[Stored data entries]
-- ==== Sys2Proof/Certificates/Slice0/Obligations.lean ====
section
/-! DEFINITION. The statements for the provers: what the spec's numbered rules say each instruction, the cycle engine, the interrupt
and reset mechanisms, the decoder and the memory do, and the invariants of the whole machine. -/

open Sys2Proof Sys2Proof.Machine

/-- O1. For every form of LDA, LDX, LDY (the opcodes, modes, base cycles and boundary flags the rules list) and every state, exec
answers a next state in which the register holds the operand byte, Z says whether it is 0, N is its bit 7, PC is past the
instruction, its cycles are counted, it is retired, every other register, flag and piece of core state is as before, and every
byte of memory reads as before. -/
def Obligations.Loads : Prop :=
  forms .lda false = [(0xA1, .indirectX, 6, false), (0xA5, .zeropage, 3, false), (0xA9, .immediate, 2, false),
      (0xAD, .absolute, 4, false), (0xB1, .indirectY, 5, true), (0xB5, .zeropageX, 4, false),
      (0xB9, .absoluteY, 4, true), (0xBD, .absoluteX, 4, true)] ∧
  forms .ldx false = [(0xA2, .immediate, 2, false), (0xA6, .zeropage, 3, false), (0xAE, .absolute, 4, false),
      (0xB6, .zeropageY, 4, false), (0xBE, .absoluteY, 4, true)] ∧
  forms .ldy false = [(0xA0, .immediate, 2, false), (0xA4, .zeropage, 3, false), (0xAC, .absolute, 4, false),
      (0xB4, .zeropageX, 4, false), (0xBC, .absoluteX, 4, true)] ∧
  ∀ (i : Instr) (s : State), i.WellFormed →
    (i.hasMnemonic .lda = true →
      Completes i s (past i s { s.cpu with a := operandByte i s, p := setFlags s.cpu.p (nz (operandByte i s)) })) ∧
    (i.hasMnemonic .ldx = true →
      Completes i s (past i s { s.cpu with x := operandByte i s, p := setFlags s.cpu.p (nz (operandByte i s)) })) ∧
    (i.hasMnemonic .ldy = true →
      Completes i s (past i s { s.cpu with y := operandByte i s, p := setFlags s.cpu.p (nz (operandByte i s)) }))

/-- O2. For every form of STA, STX, STY, SAX and every state with canonical memory, exec answers a next state in which the byte at
the effective address is A, X, Y or A & X, that write is the last bus access, every other address reads as before, and of the
core only PC and the counters change. -/
def Obligations.Stores : Prop :=
  forms .sta false = [(0x81, .indirectX, 6, false), (0x85, .zeropage, 3, false), (0x8D, .absolute, 4, false),
      (0x91, .indirectY, 6, false), (0x95, .zeropageX, 4, false), (0x99, .absoluteY, 5, false),
      (0x9D, .absoluteX, 5, false)] ∧
  forms .stx false = [(0x86, .zeropage, 3, false), (0x8E, .absolute, 4, false), (0x96, .zeropageY, 4, false)] ∧
  forms .sty false = [(0x84, .zeropage, 3, false), (0x8C, .absolute, 4, false), (0x94, .zeropageX, 4, false)] ∧
  forms .sax true = [(0x83, .indirectX, 6, false), (0x87, .zeropage, 3, false), (0x8F, .absolute, 4, false),
      (0x97, .zeropageY, 4, false)] ∧
  ∀ (i : Instr) (s : State), i.WellFormed → Memory.wf s.bus.mem = true →
    (i.hasMnemonic .sta = true → StoresOperand i s s.cpu.a) ∧
    (i.hasMnemonic .stx = true → StoresOperand i s s.cpu.x) ∧
    (i.hasMnemonic .sty = true → StoresOperand i s s.cpu.y) ∧
    (i.hasMnemonic .sax = true → StoresOperand i s (s.cpu.a &&& s.cpu.x))

/-- O3. For every form of ADC and SBC, the undocumented 0xEB included, and every state, exec answers a next state in which A, C,
V, Z and N are those of AddBin or SubBin when D is 0 and of AddDec or SubDec when D is 1; every other register and flag and
every byte of memory is as before. -/
def Obligations.AddWithCarryAndSubtract : Prop :=
  forms .adc false = [(0x61, .indirectX, 6, false), (0x65, .zeropage, 3, false), (0x69, .immediate, 2, false),
      (0x6D, .absolute, 4, false), (0x71, .indirectY, 5, true), (0x75, .zeropageX, 4, false),
      (0x79, .absoluteY, 4, true), (0x7D, .absoluteX, 4, true)] ∧
  forms .sbc false = [(0xE1, .indirectX, 6, false), (0xE5, .zeropage, 3, false), (0xE9, .immediate, 2, false),
      (0xED, .absolute, 4, false), (0xF1, .indirectY, 5, true), (0xF5, .zeropageX, 4, false),
      (0xF9, .absoluteY, 4, true), (0xFD, .absoluteX, 4, true)] ∧
  forms .sbc true = [(0xEB, .immediate, 2, false)] ∧
  ∀ (i : Instr) (s : State), i.WellFormed →
    (i.hasMnemonic .adc = true →
      let r := if s.cpu.flag .d = true then addDec s.cpu.a (operandByte i s) (s.cpu.flag .c)
        else addBin s.cpu.a (operandByte i s) (s.cpu.flag .c)
      Completes i s (past i s { s.cpu with a := r.value, p := setFlags s.cpu.p (aluFlags r) })) ∧
    (i.hasMnemonic .sbc = true →
      let r := if s.cpu.flag .d = true then subDec s.cpu.a (operandByte i s) (s.cpu.flag .c)
        else subBin s.cpu.a (operandByte i s) (s.cpu.flag .c)
      Completes i s (past i s { s.cpu with a := r.value, p := setFlags s.cpu.p (aluFlags r) }))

### Work task
From the line holding "let r := if s.cpu.flag .d = true then addDec" to the line holding "(i.hasMnemonic .sbc = true →", inclusive, restate each line above exactly as written.

### Answer to this task
      let r := if s.cpu.flag .d = true then addDec s.cpu.a (operandByte i s) (s.cpu.flag .c)
        else addBin s.cpu.a (operandByte i s) (s.cpu.flag .c)
      Completes i s (past i s { s.cpu with a := r.value, p := setFlags s.cpu.p (aluFlags r) })) ∧
    (i.hasMnemonic .sbc = true →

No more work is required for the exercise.